| Task prompt |
For the string "second", search the entries below and copy every line where it appears.

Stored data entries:
────────────────
-- ==== Sys2Proof/Tests/Slice0.lean ====
section
/-! SUPPORT. Tests. Expected results are taken from spec/95_test_vectors.md or worked out from the rules; the second half
shows, for each statement with hypotheses, a state and operands that meet them. -/

namespace Sys2Proof.Tests

open Sys2Proof.Machine Sys2Proof.Safety Sys2Proof.Claims

/-- A block with a key, a truncation policy, registers and inputs, and no response given. -/
def blk (key : Byte) (rt : Bool) (regs : Registers) (inputs : List HostInput) : State :=
  { config := ⟨key, rt⟩, regs := regs, inputs := inputs, responses := [] }

/-- The code, data and STATUS of the newest response of a next state. -/
def shown (o : Host.Outcome State Fault Refusal) : Option (ResponseCode × List Byte × Word) :=
  match o with
  | .next t => t.responses.head?.map fun r => (r.code, r.data, r.status)
  | .fault _ => none
  | .refused _ => none

/-- The registers of a next state. -/
def regsOf (o : Host.Outcome State Fault Refusal) : Option Registers :=
  match o with
  | .next t => some t.regs
  | .fault _ => none
  | .refused _ => none

/-! ### Well-formedness refuses -/

theorem test_unknown_opcode_refused : (Fields.mk 0x03#8 0x00#8).opcodeKnown = false := by decide
theorem test_reserved_operand_refused : (Fields.mk 0x10#8 0x01#8).operandLegal = false := by decide
theorem test_ill_formed_fields :
    [Fields.mk 0x00#8 0x00#8, ⟨0x03#8, 0x00#8⟩, ⟨0x20#8, 0xFF#8⟩, ⟨0x22#8, 0x05#8⟩].any Fields.wellFormed =
      false := by decide

/-! ### Decoding, from the encodings of the opcode table -/

theorem test_decode_ciphEnc : decode 0b0000000101000001#16 = .ok (.ciphEnc 0x41#8) := by rfl
theorem test_decode_ciphDec : decode 0b0000001010111111#16 = .ok (.ciphDec 0xBF#8) := by rfl
theorem test_decode_encStart : decode 0b0001000000000000#16 = .ok .encStart := by rfl
theorem test_decode_encByte : decode 0b0001000110111111#16 = .ok (.encByte 0xBF#8) := by rfl
theorem test_decode_decStart : decode 0b0010000000000000#16 = .ok .decStart := by rfl
theorem test_decode_decSym : decode 0b0010000100000010#16 = .ok (.decSym 0x02#8) := by rfl
theorem test_decode_decEnd : decode 0b0010001000000000#16 = .ok .decEnd := by rfl
/-- Section 2.5. -/
theorem test_illegal_words :
    [0x0000#16, 0x0300#16, 0x0FFF#16, 0x1001#16, 0x1200#16, 0x20FF#16, 0x2205#16, 0x2300#16, 0xFFFF#16].any
      legalWord = false := by decide
theorem test_table_word : decodeTableWord 16 0x2102 = some (.decSym 0x02#8) := by decide
theorem test_table_word_short : decodeTableWord 8 0xFF02 = none := by decide

/-! ### One step of each command -/

/-- Section 2.1, KEY FE, words 0141 and 0180. -/
theorem test_ciphEnc :
    shown (exec (.ciphEnc 0x41#8) (blk 0xFE#8 false Registers.reset [])) = some (.ok, [0xBF#8], 0x0000#16) := by
  decide
theorem test_ciphEnc_rejects :
    shown (exec (.ciphEnc 0x80#8) (blk 0x80#8 false Registers.reset [])) =
      some (.invalidInput, [], 0x0000#16) := by decide

/-- Section 2.1, KEY FE, words 0281 and 0241. -/
theorem test_ciphDec :
    shown (exec (.ciphDec 0x81#8) (blk 0xFE#8 false Registers.reset [])) = some (.ok, [0x7F#8], 0x0000#16) := by
  decide
theorem test_ciphDec_rejects :
    shown (exec (.ciphDec 0x41#8) (blk 0xFE#8 false Registers.reset [])) =
      some (.decodingError, [], 0x0000#16) := by decide

/-- Section 2.2, the row of 1000 from NEG. -/
theorem test_encStart :
    shown (exec .encStart (blk 0#8 false ⟨.neg, .pos, 0x00#8, 0#3, none⟩ [])) =
      some (.ok, [], 0x0000#16) := by decide

/-- Section 2.2, the row 11BF from POS; and the wire bytes of the row 117F from NEG. That row's STATUS 0001 disagrees with
R64 and R65, by which seven 1 bits take NEG to POS: the STATUS 0000 here follows the rules (log entry 17). -/
theorem test_encByte :
    shown (exec (.encByte 0xBF#8) (blk 0#8 false Registers.reset [])) =
      some (.ok, [0x02#8, 0x00#8, 0x02#8, 0x00#8, 0x02#8, 0x00#8, 0x01#8, 0x02#8], 0x0001#16) := by decide
theorem test_encByte_from_neg :
    shown (exec (.encByte 0x7F#8) (blk 0#8 false ⟨.neg, .pos, 0x00#8, 0#3, none⟩ [])) =
      some (.ok, [0x00#8, 0x02#8, 0x00#8, 0x02#8, 0x00#8, 0x02#8, 0x00#8, 0x01#8], 0x0000#16) := by decide

/-- The example of R71: from STATUS 0x0166. -/
theorem test_decStart :
    shown (exec .decStart (blk 0#8 false ⟨.pos, .neg, 0x01#8, 1#3, some .unexpectedPositive⟩ [])) =
      some (.ok, [], 0x0000#16) := by decide

/-- Program P1: the symbol that completes 0xBF; and section 2.3, word 2102 from NEG. -/
theorem test_decSym_completes_byte :
    shown (exec (.decSym 0x02#8) (blk 0#8 false ⟨.pos, .pos, 0x3F#8, 7#3, none⟩ [])) =
      some (.ok, [0xBF#8], 0x0002#16) := by decide
theorem test_decSym_rejects :
    shown (exec (.decSym 0x02#8) (blk 0#8 false ⟨.pos, .neg, 0x00#8, 0#3, none⟩ [])) =
      some (.unexpectedPositive, [], 0x0062#16) := by decide

/-- Program P4: both policies at the end of a truncated message. -/
theorem test_decEnd_truncated :
    shown (exec .decEnd (blk 0#8 true ⟨.pos, .pos, 0x01#8, 4#3, none⟩ [])) =
      some (.truncated, [], 0x0000#16) := by decide
theorem test_decEnd_silent :
    shown (exec .decEnd (blk 0#8 false ⟨.pos, .pos, 0x01#8, 4#3, none⟩ [])) =
      some (.ok, [], 0x0000#16) := by decide

/-! ### STATUS, the step and the assembler -/

/-- Section 2.6, the last row. -/
theorem test_status : status ⟨.neg, .neg, 0xFF#8, 7#3, some .unknownSymbol⟩ = 0xFFBF#16 := by decide

/-- Program P5: an illegal word in the middle of a message. -/
theorem test_step_illegal :
    shown (step (blk 0#8 false ⟨.pos, .neg, 0x01#8, 1#3, none⟩ [.command 0x2205#16])) =
      some (.illegalCommand, [], 0x0106#16) := by decide
theorem test_step_runs_placed_word :
    shown (step (State.reset.withFetchWord 16 0x2102)) = some (.ok, [], 0x0106#16) := by decide
theorem test_step_reset :
    regsOf (step (blk 0#8 false ⟨.neg, .neg, 0xFF#8, 7#3, some .unknownSymbol⟩ [.reset])) =
      some Registers.reset := by decide

/-- R90: configuring a block sets its key, which CIPH.ENC 0x00 then gives (R54). -/
theorem test_configure :
    shown (exec (.ciphEnc 0x00#8) (configure ⟨0xFE#8, false⟩ State.reset)) =
      some (.ok, [0xFE#8], 0x0000#16) := by decide

/-- R48: a quoted character, a decimal number and a symbol's name; a name where none is allowed. -/
theorem test_assemble :
    assemble (letters .ciphEnc ++ [' ', quoteChar, 'A', quoteChar, ' ', ';', 'x', '\n'] ++
      letters .encByte ++ [' ', '1', '9', '1', '\n'] ++ letters .decSym ++ [' ', 'P']) =
      some [0x0141#16, 0x11BF#16, 0x2102#16] := by decide
/-- No blank before a quoted operand: the model's choice (log entry 9). -/
theorem test_assemble_no_blank :
    assembleLine (letters .ciphEnc ++ [quoteChar, 'A', quoteChar]) = some [0x0141#16] := by decide
/-- A semicolon outside quotes starts a comment (R48); inside quotes it is the character, the model's choice (log entry 9). -/
theorem test_assemble_quoted_semicolon :
    assembleLine (letters .ciphEnc ++ [' ', quoteChar, ';', quoteChar, ';', 'x']) = some [0x013B#16] := by decide
theorem test_assemble_refuses : assembleLine (letters .encByte ++ [' ', 'P']) = none := by decide
theorem test_assemble_range : assembleLine (letters .encByte ++ [' ', '2', '5', '6']) = none := by decide

/-! ### Whole messages: section 1 and section 2.4 -/

/-- W7, with the correction of 90_conflicts.md C1. -/
theorem test_encode_W7 :
    encodeToWire [0xBF#8] = [0x02#8, 0x00#8, 0x02#8, 0x00#8, 0x02#8, 0x00#8, 0x01#8, 0x02#8] := by decide
/-- W7b. -/
theorem test_decode_W7b :
    decodeMessage ⟨0#8, false⟩ [0x02#8, 0x00#8, 0x02#8, 0x00#8, 0x02#8, 0x01#8, 0x00#8, 0x02#8] =
      .ok [0xDF#8] := by decide
/-- A violation in the discarded tail (R75). -/
theorem test_decode_tail :
    decodeMessage ⟨0#8, false⟩
      [0x02#8, 0x01#8, 0x01#8, 0x01#8, 0x01#8, 0x01#8, 0x01#8, 0x01#8, 0x01#8, 0x02#8] =
      .error (.protocolViolation .unexpectedPositive) := by decide
/-- Section 2.1, message level. -/
theorem test_encrypt_AB : encryptMessage ⟨0xFE#8, false⟩ [0x41, 0x42] = .ok [0xBF#8, 0xBC#8] := by decide
/-- W10: KEY 7E fails, KEY FF gives 0x40. -/
theorem test_decrypt_other_key :
    decryptMessage ⟨0x7E#8, false⟩ [0xBF#8] = .error .decoding ∧
      decryptMessage ⟨0xFF#8, false⟩ [0xBF#8] = .ok [0x40] := by decide

/-! ### Witnesses: the hypotheses of each statement can be met -/

/-- A decoder in the middle of a byte, with `D_POL = NEG` and no error held. -/
def midByte : Registers := ⟨.pos, .neg, 0x01#8, 1#3, none⟩

/-- A decoder that holds an error. -/
def failed : Registers := ⟨.neg, .neg, 0x01#8, 1#3, some .unexpectedPositive⟩

theorem witness_EncodeOfDecode : decode 0x22FF#16 ≠ .ok .decEnd ∧ decode 0x2200#16 = .ok .decEnd := by decide

theorem witness_ReservedOperandIsIllegal :
    (0x22#8 = 0x10#8 ∨ 0x22#8 = 0x20#8 ∨ 0x22#8 = 0x22#8) ∧ (0xFF#8 : Byte) ≠ 0x00#8 ∧
      (blk 0#8 false midByte [.command (0x22#8 ++ 0xFF#8)]).inputs = .command (0x22#8 ++ 0xFF#8) :: [] := by
  decide

theorem witness_UnknownOpcodeIsIllegal :
    (0x03 ≤ (0x0F#8).toNat ∧ (0x0F#8).toNat ≤ 0x0F) ∧ (0x12 ≤ (0x12#8).toNat ∧ (0x12#8).toNat ≤ 0x1F) ∧
      0x23 ≤ (0x23#8).toNat ∧ (0x00#8).toNat = 0x00 ∧
      (blk 0#8 false midByte [.command (0x23#8 ++ 0x00#8)]).inputs = .command (0x23#8 ++ 0x00#8) :: [] := by
  decide

/-- Used by IllegalWordsLeaveTheRunAlone and OneCodeByPriority. -/
theorem witness_illegal_word :
    decode 0x2205#16 = .error (.reservedOperand 0x22#8 0x05#8) ∧
      (blk 0#8 false midByte [.command 0x2205#16]).inputs = .command 0x2205#16 :: [] := by decide

/-- Used by StepRunsDecodedInstruction, StatusLayout and ResponseHasTableLength. -/
theorem witness_StepRunsDecodedInstruction :
    (blk 0#8 false midByte [.command 0x2100#16]).inputs = .command 0x2100#16 :: [] ∧
      decode 0x2100#16 = .ok (.decSym 0x00#8) := by decide

theorem witness_StepWaitsForInput : State.reset.inputs = [] := rfl

/-- Used by StepTakesOneInput, ConfigurationNeverChanges and AccumulatorStaysBelowCount: a step that places a bit. -/
theorem witness_step_next :
    AccBelowCount (blk 0#8 false midByte [.command 0x2100#16]).regs ∧
      ∃ t, step (blk 0#8 false midByte [.command 0x2100#16]) = .next t ∧ t.regs.dAcc = 0x03#8 :=
  ⟨by decide, _, rfl, by decide⟩

/-- The boundary of AccumulatorStaysBelowCount: the step that completes a byte. -/
theorem witness_step_completes_byte :
    AccBelowCount (blk 0#8 false ⟨.pos, .pos, 0x7F#8, 7#3, none⟩ [.command 0x2102#16]).regs ∧
      ∃ t, step (blk 0#8 false ⟨.pos, .pos, 0x7F#8, 7#3, none⟩ [.command 0x2102#16]) = .next t ∧
        t.regs.dCnt = 0#3 :=
  ⟨by decide, _, rfl, by decide⟩

/-- Used by ResetLeavesResetValues, ResetEqualsBothStarts and ErrorIsSticky. -/
theorem witness_reset_input : (blk 0#8 true failed [.reset, .command 0x2000#16]).inputs =
    .reset :: [.command 0x2000#16] := rfl
theorem witness_ResetEqualsBothStarts : (blk 0#8 true Registers.reset []).regs = State.reset.regs := rfl

theorem witness_OneCodeByPriority : failed.dErr ≠ none ∧ failed.dErr = some .unexpectedPositive := by decide

/-- For UnitsAreDisjoint, first clause. -/
theorem witness_UnitsAreDisjoint_writes :
    ∃ t, exec (.encByte 0x01#8) (blk 0#8 false midByte []) = .next t ∧
      BlockUnit.decoder ≠ unitOf (.encByte 0x01#8) := ⟨_, rfl, by decide⟩
/-- For UnitsAreDisjoint, second clause: two blocks that differ in all that DEC.SYM does not read. -/
theorem witness_UnitsAreDisjoint_reads :
    AgreeOn (unitOf (.decSym 0x00#8)) midByte { midByte with ePol := .neg } ∧
      unitOf (.decSym 0x00#8) ≠ .cipher ∧ Instr.decSym 0x00#8 ≠ .decEnd :=
  ⟨⟨rfl, rfl, rfl, rfl⟩, by decide, by decide⟩
theorem witness_UnitsAreDisjoint_cipher :
    unitOf (.ciphDec 0x41#8) = .cipher ∧
      (blk 0x41#8 false midByte []).config.key = (blk 0x41#8 true failed []).config.key := by decide
theorem witness_UnitsAreDisjoint_decEnd :
    AgreeOn (unitOf .decEnd) midByte { midByte with ePol := .neg } ∧
      (blk 0x41#8 true midByte []).config.rejectTruncated =
        (blk 0x42#8 true midByte []).config.rejectTruncated := ⟨⟨rfl, rfl, rfl, rfl⟩, rfl⟩

theorem witness_CiphEncEncrypts : (0x7F#8 : Byte).toNat ≤ 127 ∧ 127 < (0x80#8 : Byte).toNat := by decide
theorem witness_CiphDecDecrypts :
    ((0x81#8 : Byte) ^^^ (blk 0xFE#8 false midByte []).config.key).toNat ≤ 127 ∧
      127 < ((0x7E#8 : Byte) ^^^ (blk 0xFE#8 false midByte []).config.key).toNat := by decide

theorem witness_CharacterPort :
    presents 127 0x7F#8 = true ∧ presents 128 0x80#8 = true ∧ presents 0x141 0xFF#8 = true ∧
      presents 0x141 0x41#8 = false ∧ 255 < 0x141 ∧ 0x141 % 256 ≤ 127 := by decide
/-- The bounds 255 and 256 of CharacterPort; that 0x80 presents 255 is log entry 11's reading. -/
theorem witness_CharacterPort_bounds :
    presents 255 (BitVec.ofNat 8 255) = true ∧ presents 255 0x80#8 = true ∧ presents 255 0x7F#8 = false ∧
      presents 256 0x80#8 = true ∧ presents 256 (BitVec.ofNat 8 256) = false ∧
      255 < 256 ∧ 256 % 256 ≤ 127 := by decide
────────────────
| Result of the exercise |
/-! SUPPORT. Tests. Expected results are taken from spec/95_test_vectors.md or worked out from the rules; the second half
/-- For UnitsAreDisjoint, second clause: two blocks that differ in all that DEC.SYM does not read. -/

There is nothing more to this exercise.